Das grüne Hochhaus in Mailand kennt in Italien jeder. Doch Nachahmer des Hauses gibt es nur wenige.

800 Bäume, 4500 Büsche und 15’000 kleinere Pflanzen: «Bosco verticale», der vertikale Wald. Es handelt sich dabei um zwei Hochhäuser, deren buschige, verwaldete Fassaden etwa drei Hektaren Wald entsprechen sollen. Sie stehen mitten in der Millionenstadt Mailand, deren Bewohnerinnen und Bewohner oft unter Smog, Feinstaub oder grosser Hitze leiden. Dieses viele Grün, das auf den hunderten von Balkonen spriesst, hat allerdings seinen Preis.

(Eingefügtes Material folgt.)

/-- IDLE raises the idle run, 15 staying 15, and arms capture in RESYNC when the run meets resync_run; in every other state nothing else changes (R75, R85). -/
def Obligations.IdleRaisesTheIdleRun : Prop :=
  ∀ s : State, s.headLive →
    let run := min 15 (s.head.idleRun + 1)
    let s1 : State := { s with head := { s.head with idleRun := run } }
    (s.capture.state ≠ .resync ∨ run < s.control.active.resyncRun → exec .idle s = .next s1)
    ∧ (s.capture.state = .resync → s.control.active.resyncRun ≤ run →
        exec .idle s = .next (State.settle { s1 with capture := { s1.capture with state := .armed } }))

/-- Outside EXPOSING and READING a FRAME_START, LINE, FRAME_END or framing fault is stray: it is discarded, counts in stray_records and sets the idle run to 0, and nothing else changes (R86, R87). While the head link is down no record is taken and no framing fault is counted (R83). -/
def Obligations.HeadRecordsOutsideAFrame : Prop :=
  ∀ (s : State) (c : Instr),
    ((∃ tag w h f, c = .frameStart tag w h f) ∨ (∃ i pl k, c = .line i pl k)
      ∨ (∃ tag n, c = .frameEnd tag n) ∨ c = .framingFault) →
    (s.headLive → s.capture.state.strays →
      exec c s = .next { s with head := { s.head with
        idleRun := 0, strayRecords := s.head.strayRecords + 1 } })
    ∧ (s.head.up = false → exec c s = .next s ∧ exec .idle s = .next s)

/-- FRAME_START in EXPOSING: a wrong tag aborts with TAG_MISMATCH, then a wrong width, height or format with GEOMETRY_MISMATCH; otherwise capture enters READING with expected line 0 and nothing is written. In READING it aborts with UNEXPECTED_RECORD (R68, R72, R86, R88); one whose format names neither P8 nor P16 does that or is stray, counting in stray_records with nothing else changed, as R185 says of it: which of the rules governs is free (log 26). Every one sets the idle run to 0 (R85). -/
def Obligations.FrameStartBeginsTheReadout : Prop :=
  ∀ (s : State) (tag : BitVec 8) (w h : BitVec 16) (fmt : BitVec 8) (i : SlotIdx) (rp : Bool) (f : FrameRecord),
    s.headLive → s.pool.filling = some (i, rp, f) →
    let s1 : State := { s with head := { s.head with idleRun := 0 } }
    let tagOk := tag.toNat = f.frameNumber.toNat % 256
    let shapeOk := w.toNat = f.width ∧ h.toNat = f.height ∧ fmt.toNat = f.pixelFormat.code
    (s.capture.state = .exposing → tagOk → shapeOk →
      exec (.frameStart tag w h fmt) s
        = .next { s1 with capture := { s1.capture with state := .reading, expectedLine := 0 } })
    ∧ (s.capture.state = .exposing → ¬ tagOk →
        exec (.frameStart tag w h fmt) s = .next (s1.abort .tagMismatch))
    ∧ (s.capture.state = .exposing → tagOk → ¬ shapeOk →
        exec (.frameStart tag w h fmt) s = .next (s1.abort .geometryMismatch))
    ∧ (s.capture.state = .reading → fmt = 1 ∨ fmt = 2 →
        exec (.frameStart tag w h fmt) s = .next (s1.abort .unexpectedRecord))
    ∧ (s.capture.state = .reading → fmt ≠ 1 → fmt ≠ 2 →
        exec (.frameStart tag w h fmt) s = .next (s1.abort .unexpectedRecord)
        ∨ exec (.frameStart tag w h fmt) s = .next { s with head := { s.head with
            idleRun := 0, strayRecords := s.head.strayRecords + 1 } })

/-- LINE in READING: the first failed check of R69 names the abort; a good line is written at index × width × bpp of the FILLING slot, byte for byte, the expected line rises by one, and every byte outside the line reads as before (R69, R70). A byte whose word is under a read-update-write waits on it instead, and the byte in memory stands until that ends (R161). A word the line is written into has fresh code and no fault; the faults of other words stand (R70, R162; log 30). In EXPOSING it aborts with UNEXPECTED_RECORD (R72). -/
def Obligations.LineIsCheckedAndWritten : Prop :=
  ∀ (s : State) (idx : BitVec 16) (pl : List Byte) (check : BitVec 32) (i : SlotIdx) (rp : Bool) (f : FrameRecord),
    s.headLive → s.pool.filling = some (i, rp, f) →
    let s1 : State := { s with head := { s.head with idleRun := 0 } }
    let rowBytes := f.width * f.pixelFormat.bpp
    let checkOk := crc32 (leBytes 2 idx.toNat ++ leBytes 2 pl.length ++ pl) = check
    let inOrder := idx.toNat = s.capture.expectedLine ∧ s.capture.expectedLine < f.height
    (s.capture.state = .exposing → exec (.line idx pl check) s = .next (s1.abort .unexpectedRecord))
    ∧ (s.capture.state = .reading → ¬ checkOk → exec (.line idx pl check) s = .next (s1.abort .checkError))
    ∧ (s.capture.state = .reading → checkOk → ¬ inOrder →
        exec (.line idx pl check) s = .next (s1.abort .sequenceError))
    ∧ (s.capture.state = .reading → checkOk → inOrder → pl.length ≠ rowBytes →
        exec (.line idx pl check) s = .next (s1.abort .lengthError))
    ∧ (s.capture.state = .reading → checkOk → inOrder → pl.length = rowBytes → s.memoryCanonical →
        let start := idx.toNat * rowBytes
        ∃ t, exec (.line idx pl check) s = .next t
          ∧ t = { s1 with
              capture := { s1.capture with expectedLine := s.capture.expectedLine + 1 }
              memory := { s1.memory with
                cells := t.memory.cells, writes := t.memory.writes, faults := t.memory.faults } }
          ∧ t.memoryCanonical
          ∧ (∀ k (hk : k < pl.length), t.byteAt i (start + k)
              = if s.underWrite i ((start + k) / 64) then s.byteAt i (start + k) else pl[k])
          ∧ (∀ a, a < slotAddress i start ∨ slotAddress i start + pl.length ≤ a →
              cellRead a t.memory.cells = cellRead a s.memory.cells)
          ∧ (∀ j v, t.faultAt j v =
              if j = i ∧ s.underWrite i v = false ∧ ∃ k, k < pl.length ∧ (start + k) / 64 = v then none
              else s.faultAt j v)
          ∧ t.memory.writes = s.memory.writes.map fun w => { w with
              waiting := w.waiting ++ if w.slot = i then
                ((List.range pl.length).filter fun k => decide ((start + k) / 64 = w.word)).map
                  fun k => (start + k, pl.getD k 0)
                else [] })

Teuer war schon der Bau der beiden Wohntürme. Um so viele Pflanzen samt der dafür notwendigen Erde sicher und stabil in luftiger Höhe zu halten, musste der Bauherr zusätzliche Millionen in die Statik des Gebäudes investieren. Aber auch die Bewässerung entlang der Fassade oder die Pflege der Bäume in bis zu 100 Metern Höhe sind teuer.

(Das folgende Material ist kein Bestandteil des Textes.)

-- ==== Sys2Proof/Laws/Memory.lean ====
section
/-! SUPPORT. Frame memory: every operation keeps the canonical form of the bytes and of the faults that stand in words, and what each write leaves to be read. -/

namespace Sys2Proof.Machine

/-- Every address listed is at or above a bound. -/
theorem cellRead_below {m : List Host.Cell} {a : Nat} (h : ∀ c ∈ m, a < c.1) : cellRead a m = 0 := by
  induction m with
  | nil => rfl
  | cons c rest ih =>
    obtain ⟨k, v⟩ := c
    have hk : a < k := h (k, v) List.mem_cons_self
    have hne : k ≠ a := Nat.ne_of_gt hk
    simp only [cellRead, hne, if_false]
    exact ih fun c hc => h c (List.mem_cons_of_mem _ hc)

/-- The addresses of a memory after a byte is written. -/
theorem cellWrite_mem {a : Nat} {b : Byte} {m : List Host.Cell} {c : Host.Cell} (h : c ∈ cellWrite a b m) :
    c = (a, b) ∧ b ≠ 0 ∨ c ∈ m := by
  induction m with
  | nil =>
    unfold cellWrite at h
    split at h
    · exact absurd h List.not_mem_nil
    · next hb => exact .inl ⟨List.mem_singleton.mp h, hb⟩
  | cons d rest ih =>
    obtain ⟨k, v⟩ := d
    unfold cellWrite at h
    split at h
    · split at h
      · exact .inr h
      · next hb =>
        rcases List.mem_cons.mp h with h | h
        · exact .inl ⟨h, hb⟩
        · exact .inr h
    · split at h
      · split at h
        · exact .inr (List.mem_cons_of_mem _ h)
        · next hb =>
          rcases List.mem_cons.mp h with h | h
          · exact .inl ⟨h, hb⟩
          · exact .inr (List.mem_cons_of_mem _ h)
      · rcases List.mem_cons.mp h with h | h
        · exact .inr (h ▸ List.mem_cons_self)
        · rcases ih h with h | h
          · exact .inl h
          · exact .inr (List.mem_cons_of_mem _ h)

/-- Writing a byte keeps the canonical form. -/
theorem cellWrite_wf {m : List Host.Cell} (h : Memory.wf m) (a : Nat) (b : Byte) : Memory.wf (cellWrite a b m) := by
  refine ⟨?_, fun c hc => ?_⟩
  · obtain ⟨hs, -⟩ := h
    induction m with
    | nil =>
      unfold cellWrite
      split
      · exact .nil
      · exact List.pairwise_singleton _ _
    | cons d rest ih =>
      obtain ⟨k, v⟩ := d
      obtain ⟨hd, hr⟩ := List.pairwise_cons.mp hs
      unfold cellWrite
      split
      · next hlt =>
        split
        · exact hs
        · refine List.pairwise_cons.mpr ⟨fun c hc => ?_, hs⟩
          rcases List.mem_cons.mp hc with rfl | hc
          · exact hlt
          · exact Nat.lt_trans hlt (hd c hc)
      · next hge =>
        split
        · next heq =>
          split
          · exact hr
          · exact List.pairwise_cons.mpr ⟨fun c hc => heq ▸ hd c hc, hr⟩
        · next hne =>
          refine List.pairwise_cons.mpr ⟨fun c hc => ?_, ih hr⟩
          rcases cellWrite_mem hc with ⟨rfl, -⟩ | hc
          · exact Nat.lt_of_le_of_ne (Nat.le_of_not_lt hge) (Ne.symm hne)
          · exact hd c hc
  · rcases cellWrite_mem hc with ⟨rfl, hb⟩ | hc
    · exact hb
    · exact h.2 c hc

Denn es sind nicht Bewohner selber, die Bäume schneiden oder Büsche stutzen. Diese Arbeiten werden von schwindelfreien Gärtnern übernommen, die regelmässig alle Balkone pflegen. Das geht aber nur über Hebebühnen, die fest auf den beiden Dächern verankert sind.

Die grüne Fassade als Zukunftsmodell?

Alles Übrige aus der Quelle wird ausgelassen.